-- ==== Sys2Proof/Laws/MovesCommon.lean ====
section
/-! SUPPORT. The operations of the shared operations: objects, scratchpad, pages, records keep the queue, the invariant and what lies outside their footprints: one lemma each. -/

set_option linter.unusedTactic false
set_option linter.unreachableTactic false

namespace Sys2Proof.Machine

-- One proof at a time: proofs elaborated side by side wait on shared realisations, one thread each, and run out of threads.
set_option Elab.async false

/-! ### Machine/Ops.lean -/

theorem State.addEng_moves {fp : Nat} {s0 s : State} (h : Moves fp s0 s) (hm : Covers 0x100000 fp) (x1 : Nat) (x2 : Nat) (x3 : Nat) : Moves fp s0 (State.addEng s x1 x2 x3) := by
  unfold State.addEng
  try dsimp only
  with_reducible repeat' first | assumption | exact hm.mono (by decide) | (refine Moves.leaf ?_ hm)

theorem State.setObj_moves {fp : Nat} {s0 s : State} (h : Moves fp s0 s) (hm : Covers 0x4000000000000 fp) (x1 : Nat) (x2 : Nat) (x3 : Nat) : Moves fp s0 (State.setObj s x1 x2 x3) := by
  unfold State.setObj
  try dsimp only
  with_reducible repeat' first | assumption | exact hm.mono (by decide) | (refine Moves.leaf ?_ hm)

theorem State.addObj_moves {fp : Nat} {s0 s : State} (h : Moves fp s0 s) (hm : Covers 0x4000000000000 fp) (x1 : Nat) (x2 : Nat) (x3 : Nat) : Moves fp s0 (State.addObj s x1 x2 x3) := by
  unfold State.addObj
  try dsimp only
  with_reducible repeat' first | assumption | exact hm.mono (by decide) | apply State.setObj_moves

theorem State.addObj64_moves {fp : Nat} {s0 s : State} (h : Moves fp s0 s) (hm : Covers 0x4000000000000 fp) (x1 : Nat) (x2 : Nat) (x3 : Nat) : Moves fp s0 (State.addObj64 s x1 x2 x3) := by
  unfold State.addObj64
  try dsimp only
  with_reducible repeat' first | assumption | exact hm.mono (by decide) | apply State.setObj_moves

theorem State.draw_moves {fp : Nat} {s0 s : State} (h : Moves fp s0 s) (hm : Covers 0x1 fp)  : PairMoves fp s0 (State.draw s) := by
  unfold State.draw
  try dsimp only
  with_reducible repeat' first
    | assumption
    | exact hm.mono (by decide)
    | apply PairMoves.of
    | (refine PairMoves.use ?_ (by assumption))
    | apply PairMoves.snd
    | (refine Moves.leaf ?_ hm)

theorem State.dropChunk_moves {fp : Nat} {s0 s : State} (h : Moves fp s0 s) (hm : Covers 0x8000000 fp) (x1 : Nat) (x2 : Nat) : Moves fp s0 (State.dropChunk s x1 x2) := by
  unfold State.dropChunk
  try dsimp only
  with_reducible repeat' first
    | assumption
    | exact hm.mono (by decide)
    | (intro _; try dsimp only)
    | (refine Moves.leaf ?_ hm)

theorem State.incObj_moves {fp : Nat} {s0 s : State} (h : Moves fp s0 s) (hm : Covers 0x4000000000000 fp) (x1 : Nat) (x2 : Nat) : Moves fp s0 (State.incObj s x1 x2) := by
  unfold State.incObj
  try dsimp only
  with_reducible repeat' first | assumption | exact hm.mono (by decide) | apply State.addObj_moves

theorem State.queueEmcy_moves {fp : Nat} {s0 s : State} (h : Moves fp s0 s) (hm : Covers 0x84000000000000 fp) (m : Emcy) : Moves fp s0 (s.queueEmcy m) := by
  unfold State.queueEmcy
  dsimp only
  split
  · refine h.step hm fun i => { i with emcy := ?_ }
    simp only [List.length_append, List.length_singleton]
    omega
  · refine State.incObj_moves ?_ (hm.mono (by decide)) ..
    refine h.step hm fun i => { i with emcy := ?_ }
    have := i.emcy
    simp only [List.length_append, List.length_drop, List.length_singleton]
    omega

theorem State.emcyEnd_moves {fp : Nat} {s0 s : State} (h : Moves fp s0 s) (hm : Covers 0x84000000000000 fp) (code : Nat) (p : List Nat → Bool) :
    Moves fp s0 (s.emcyEnd code p) := by
  unfold State.emcyEnd
  apply Moves.foldl
  · dsimp only
    exact Moves.leaf h hm
  · exact fun _ _ ht => State.queueEmcy_moves ht (hm.mono (by decide)) _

==*==

=== PROMPT ===
Nothing but an exact copy of the lines from the first one above through the line holding "(State.addEng s x1 x2 x3) := by" should be returned.

=== EXPECTED OUTPUT ===
-- ==== Sys2Proof/Laws/MovesCommon.lean ====
section
/-! SUPPORT. The operations of the shared operations: objects, scratchpad, pages, records keep the queue, the invariant and what lies outside their footprints: one lemma each. -/

set_option linter.unusedTactic false
set_option linter.unreachableTactic false

namespace Sys2Proof.Machine

-- One proof at a time: proofs elaborated side by side wait on shared realisations, one thread each, and run out of threads.
set_option Elab.async false

/-! ### Machine/Ops.lean -/

theorem State.addEng_moves {fp : Nat} {s0 s : State} (h : Moves fp s0 s) (hm : Covers 0x100000 fp) (x1 : Nat) (x2 : Nat) (x3 : Nat) : Moves fp s0 (State.addEng s x1 x2 x3) := by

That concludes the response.